Reacción a "Prenatal exposure to a mixture of endocrine disruptors is associated with poorer metabolic health in childhood"

The prevalence of abdominal obesity, elevated blood pressure, inadequate lipid levels and hyperglycaemia, all components of the metabolic syndrome (MetS), is increasingly prevalent in children. These early clinical manifestations in turn increase the risk of cardiovascular disease in adulthood. In order to implement effective preventive measures, it is necessary to understand the origin and development of obesity and metabolic syndrome and to identify the associated modifiable risk factors. 

Güilt-Oumrait's work, published in JAMA Network Open, explores the origin of metabolic syndrome in childhood, investigating the role of early exposure (preconception, prenatal and early life) to four families of chemicals (metals and organohanohalogen compounds - chlorinated, brominated and perfluorinated) in this disease. The researchers found that high maternal exposure to these obesogenic pollutants was associated with a significantly increased risk of metabolic syndrome in children aged 6-11 years in the Human Early Life Exposome (HELIX) population cohort.  

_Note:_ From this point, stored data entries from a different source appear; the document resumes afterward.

-- ==== Sys2Proof/Machine/LineInterface.lean ====
section
/-! DEFINITION. The line interface of spec/01: attempts and their outcomes (R6 to R9), receiving and delivery (R16 to
R18), clash (R19) and line health (R20). -/

namespace Sys2Proof.Machine

/-! ### Attempts -/

/-- The station state permits sending; CLASH does for the one notice its list can hold (R6, R19). -/
def StationState.sends (st : StationState) : Bool := st.working || st == .clash

/-- The head of the list enters the sending slot, with header byte 3 taken afresh (R4, R6). -/
def State.loadSlot (s : State) : State :=
  match s.outbound.entries with
  | [] => s
  | e :: rest =>
    { s with
      outbound := { s.outbound with entries := rest }
      line := { s.line with slot := some ⟨e, s.marker.count.extractLsb' 0 8⟩ } }

/-- The line is free and no other start bit has been seen: an attempt starts where the list, the slot and the station
state allow it (R6). A station still reading a telegram does not find the line free (log 4). -/
def State.tryStart (s : State) : State :=
  if s.line.slot = none ∧ s.line.receiver = .between ∧ s.control.station.sends then s.loadSlot else s

/-- The slot empties, and the receiver goes to `r`. -/
def State.emptySlot (s : State) (r : Receiver) : State := { s with line := { s.line with slot := none, receiver := r } }

/-- The attempt ends OUTBID: the entry returns, and the winner's telegram is received (R7, R14). -/
def State.outbid (s : State) : State :=
  match s.line.slot with
  | none => s
  | some sl => { s.emptySlot .inTelegram with outbound := s.outbound.giveBack sl.entry }

/-- An entry that has FAILED is returned, or discarded at its third failure; a discarded COUNT HALT freezes the own
counters (R8, R153). -/
def State.failEntry (s : State) (e : Entry) : State :=
  if 3 ≤ e.attempts + 1 then
    match e.content with
    | .countHalt _ => s.freezeOwn
    | .mark _ | .report _ | .notice _ _ _ _ _ | .countAnswer _ => s
  else { s with outbound := s.outbound.giveBack { e with attempts := e.attempts + 1 } }

/-- The attempt ends FAILED (R8): a MARK is discarded and a local mark taken (R27), another entry as `failEntry`. -/
def State.failed (s : State) : State :=
  match s.line.slot with
  | none => s
  | some sl =>
    match sl.entry.content with
    | .mark _ => (s.emptySlot .between).takeMark .own (s.marker.count + 1)
    | .countHalt _ | .report _ | .notice _ _ _ _ _ | .countAnswer _ => (s.emptySlot .between).failEntry sl.entry

/-- The attempt ends SENT (R9): the own MARK is taken as a mark, the own COUNT HALT freezes the own counters. -/
def State.sent (s : State) : State :=
  match s.line.slot with
  | none => s
  | some sl =>
    match sl.entry.content with
    | .mark n => (s.emptySlot .between).takeMark .own n
    | .countHalt _ => (s.emptySlot .between).freezeOwn
    | .report _ | .notice _ _ _ _ _ | .countAnswer _ => s.emptySlot .between

/-! ### Receiving -/

/-- The station receives: it is out of reset and past STARTING, and it is not sending (R16, R18). -/
def State.receives (s : State) : Bool :=
  !s.inReset && s.control.station != .starting && s.line.slot.isNone

/-- A telegram has ended: the receiver waits for the line to be free again (R16). -/
def State.endTelegram (s : State) : State := { s with line := { s.line with receiver := .between } }

/-- A received telegram that is bad or malformed: discarded without any other effect (R5, R16). -/
def State.discard (s : State) : State := if s.receives then s.endTelegram else s

/-- A valid telegram heard from another station: the isolation count is 0 and the line CONNECTED (R20). In CLASH too,
where R20's sentences disagree (DESIGN CHOICE, log 30). -/
def State.heardFrom (s : State) (source : Nibble) : State :=
  if source = s.number then s else { s with line := { s.line with isolation := 0, health := .connected } }

/-- The content of the clash notice (R19): urgent, the own number in the low byte, SAME NUMBER (0) in the high byte. -/
def State.clashNotice (s : State) : Content :=
  .notice true .stationClash 1 (s.number.setWidth 16) s.marker.count

/-- Entry to CLASH (R19, R23, R36): the flag latched, the list left with the clash notice alone, both timers stopped,
a WHEEL station's channel 0 forced to 0. -/
def State.enterClash (s : State) : State :=
  let forced := if s.role = some .wheel then s.zero0 else s
  { forced with
    flags := s.flags ||| EventCode.bit .stationClash
    outbound := { entries := [⟨s.clashNotice, s.outbound.nextStamp, 0⟩], nextStamp := s.outbound.nextStamp + 1 }
    control := { s.control with station := .clash }
    marker := { s.marker with periodTimer := none, computeTimer := none } }

/-- An own-number telegram heard in CLASH: it latches the flag and coalesces into the clash notice while that is pending
(R19, R169, R171). -/
def State.clashAgain (s : State) : State :=
  { s with
    flags := s.flags ||| EventCode.bit .stationClash
    outbound := match findKey (.notice .stationClash) s.outbound.entries with
      | some _ => s.outbound.offer s.clashNotice
      | none => s.outbound }

/-- A valid telegram whose source is the station's own number (R19). -/
def State.ownNumberHeard (s : State) : State :=
  if s.control.station.working then s.enterClash
  else if s.control.station = .clash then s.clashAgain
  else s

/-- The own number is watched for: in every state but STRAP FAULT and STARTING (R19). -/
def StationState.watches (st : StationState) : Bool := st.working || st == .clash

/-- A source proper to the kinds that stations send: 1 to 14 (R17). -/
def fromStation (source : Nibble) : Bool := source != 0 && source != 15

/-- The source proper to the kinds that the cabin sends: 0 (R17). -/
def fromCabin (source : Nibble) : Bool := source == 0

/-- A target that names the station or all (R17). -/
def State.targeted (s : State) (target : Nibble) : Bool := target == s.number || target == 15

/-- A valid telegram is received: an own-number telegram is a clash (R19); any other counts as heard (R20), and it acts
where it is delivered from a proper source (R17) and its kind is acted on in the present state (R18). -/
def State.receive (s : State) (source : Nibble) (delivered : Bool) (act : State → State) : State :=
  if !s.receives then s
  else if s.control.station.watches ∧ source = s.number then s.endTelegram.ownNumberHeard
  else if delivered then act (s.endTelegram.heardFrom source) else s.endTelegram.heardFrom source

/-- A station's telegram reaches its block: source, target and station state all allow it (R17, R18). -/
def State.deliversStation (s : State) (source target : Nibble) : Bool :=
  fromStation source && s.targeted target && s.control.station.working

/-- A cabin telegram other than SETUP, SETUP CLOSE and RESTART reaches its block (R17, R18). -/
def State.deliversCabin (s : State) (source target : Nibble) : Bool :=
  fromCabin source && s.targeted target && s.control.station.working

/-- SETUP and SETUP CLOSE reach station control: in SETUP and CONFIG FAULT (R18). -/
def State.deliversSetup (s : State) (source target : Nibble) : Bool :=
  fromCabin source && s.targeted target && s.control.station.configures

/-- RESTART reaches station control: in every state but STARTING, and in STRAP FAULT with target 15 alone (R18,
R167). -/
def State.deliversRestart (s : State) (source target : Nibble) : Bool :=
  fromCabin source &&
    match s.control.station with
    | .starting => false
    | .strapFault => target == 15
    | .setup | .configFault | .ready | .active | .clash => s.targeted target

end Sys2Proof.Machine
end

Toxicological data indicate that the selected chemical families can induce adverse multisystemic metabolic effects. For example, perfluorinated compounds (PFAS) accumulate in the liver, contributing to fatty liver and dyslipidaemia, and some organochlorine compounds, accumulated in adipose tissue, are associated with obesogenic and diabetogenic effects. 

The authors also included in this work clinical metabolic markers measured in the children's serum and urine, which reinforced and explained the results found. Moreover, since the diagnosis of MS in children is not an easy task, the authors propose a ‘risk score’ to facilitate the identification of clinical MS in childhood before it appears. The variables finally included in the proposed score were waist circumference, systolic and diastolic blood pressure, triglyceride, HDL-cholesterol and insulin levels, which allowed them to identify the most at-risk population of children.  

The work of Güilt-Oumrait et al. therefore: 

1. It represents a solid advance in the epidemiological and toxicological knowledge of the health consequences of early (in utero) exposure to mixtures of chemical-persistent substances that can alter the metabolic programming of the infant population. 
2. It allows the identification of particularly vulnerable populations. 
3. It allows the establishment of preventive measures in children at high cardiovascular risk.  

Although observational studies do not allow to establish definitive causes, the consistency of in vitro, in vivo and epidemiological data strongly argues for the need to reduce exposure to chemical-obesogenic compounds and/or metabolic disruptors, especially in women of childbearing age and during the first years of life (children).